Quest’anno ho deciso di indirizzare la mia energia su “rifiuti e inquinamento” verso l’oceano. Per questo ho scelto Ocean Conservancy per la mia sfida di compleanno: lavora su temi che sento molto miei – proteggere gli ecosistemi marini, ridurre i rifiuti in mare, sostenere le comunità costiere e spingere per politiche migliori, così che la responsabilità non ricada solo sulle singole persone che raccolgono sacchi di immondizia in spiaggia.


La mia logica era semplice: volevo che i miei chilometri e il mio piccolo megafono online alimentassero qualcosa di più grande di me. Donare direttamente o raccogliere fondi per un’organizzazione così significa trasformare la preoccupazione in risorse concrete per chi lavora ogni giorno per la salute degli oceani.


Questo non rende irrilevanti le mie abitudini quotidiane, anzi, le inserisce in un quadro più ampio.
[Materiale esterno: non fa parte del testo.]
/-- A zone command that is one of at most `n` that the way from `s` to `t` queues (R103, R104): with its entry
configured it stands in the routine queue, and no other command of its kind and zone does, when one stood there before
or there was room for all of them in an ordinary node; without its entry, or with the queue full and none of its kind
and zone in it, the commands of its kind and zone are those of before. -/
def ZoneCommandAmong (s t : State) (role : Nat) (body : FrameBody) (n : Nat) : Prop :=
  let queued := ∃ f ∈ s.port.routine, zoneKey f.body = zoneKey body
  let ofIts (fs : List Frame) := fs.filter (fun f => decide (zoneKey f.body = zoneKey body))
  (∀ dest, s.talkNode role = some dest → queued ∨ (s.port.silent = false ∧ s.port.fill .routine + n ≤ 24) →
    ofIts t.port.routine ≠ [] ∧ ∀ f ∈ ofIts t.port.routine, f.dest = dest ∧ f.body = body) ∧
  (s.talkNode role = none ∨ (¬ queued ∧ 24 ≤ s.port.fill .routine) →
    ofIts t.port.routine = ofIts s.port.routine)

/-- The SPEED_LOST test at a loss of the speed slot (R132, R136): in PRIMING and RUNNING the fault is listed, a new
one with detail 0 and into HOLDING, or into SAFE beside another; in the other modes nothing is raised. -/
def SpeedLossTested (s t : State) : Prop :=
  (LineMode.allowsFires s.sequencer.mode = true →
    t.sequencer.lists .speedLost = true ∧
    (s.sequencer.lists .speedLost = false →
      t.sequencer.faults = s.sequencer.faults ++
        [{ code := .speedLost, time := s.lineTime, count := 1, detail := 0 }] ∧
      t.sequencer.mode = (if s.sequencer.faults = [] then .holding else .safe))) ∧
  (LineMode.allowsFires s.sequencer.mode = false →
    t.sequencer.mode = s.sequencer.mode ∧ t.sequencer.faults = s.sequencer.faults)

/-- The climate loss check has just been made, from `s` to `t` (R132, R137; in the same step: assumption 13): every
configured zone whose loss timer is expired, whose mark is clear and which now holds a PRODUCT record is marked and
CLIMATE_LOST is listed; the other zones keep their marks and every zone its timer; without such a zone nothing is
raised, and a new entry that one zone alone raises carries its number. -/
def ClimateLossChecked (s t : State) : Prop :=
  let due (k : Nat) : Prop :=
    k < s.canes.zoneCount ∧ s.lossTimer k = .expired ∧ s.lossMark k = false ∧ t.productsIn k ≠ []
  t.sequencer.lossTimers = s.sequencer.lossTimers ∧
  (∀ k, due k → t.lossMark k = true ∧ t.sequencer.lists .climateLost = true) ∧
  (∀ k, ¬ due k → t.lossMark k = s.lossMark k) ∧
  ((∀ k, ¬ due k) → t.sequencer.faults = s.sequencer.faults) ∧
  (∀ k, due k → (∀ j, due j → j = k) → s.sequencer.lists .climateLost = false →
    t.sequencer.faults = s.sequencer.faults ++
      [{ code := .climateLost, time := s.lineTime, count := 1, detail := k }])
Prima guardo al mio bidone e ai miei percorsi, poi guardo a chi sta lavorando “a monte” e mi chiedo: “Come posso sostenervi anch’io?”.


Ora e` il tuo turno

Non devi fare tutto. Non devi per forza fare una raccolta di fondi. Non devi nemmeno scegliere Ocean Conservancy. Ma se questo ti risuona, puoi scegliere tre azioni per questo mese:

  • Un'abitudine quotidiana da cambiare (per esempio, avere sempre con te una borraccia e una tazza riutilizzabili).

  • Un'abitudine di allenamento da cambiare (per esempio, una corsa di pulizia al mese o una regola “zero rifiuti” ferrea).


Un’azione di comunità (per esempio, sostenere un’organizzazione ambientale, partecipare a una pulizia locale o condividere un post sincero sul perché per te questo tema conta).


Il movimento è il modo in cui alleniamo il corpo. La ripetizione è il modo in cui cambiamo i nostri schemi. Vale anche qui. Scegli le tue tre azioni, ripetile, e lascia che i tuoi chilometri rendano il mondo solo un pochino più pulito di come l’hai trovato.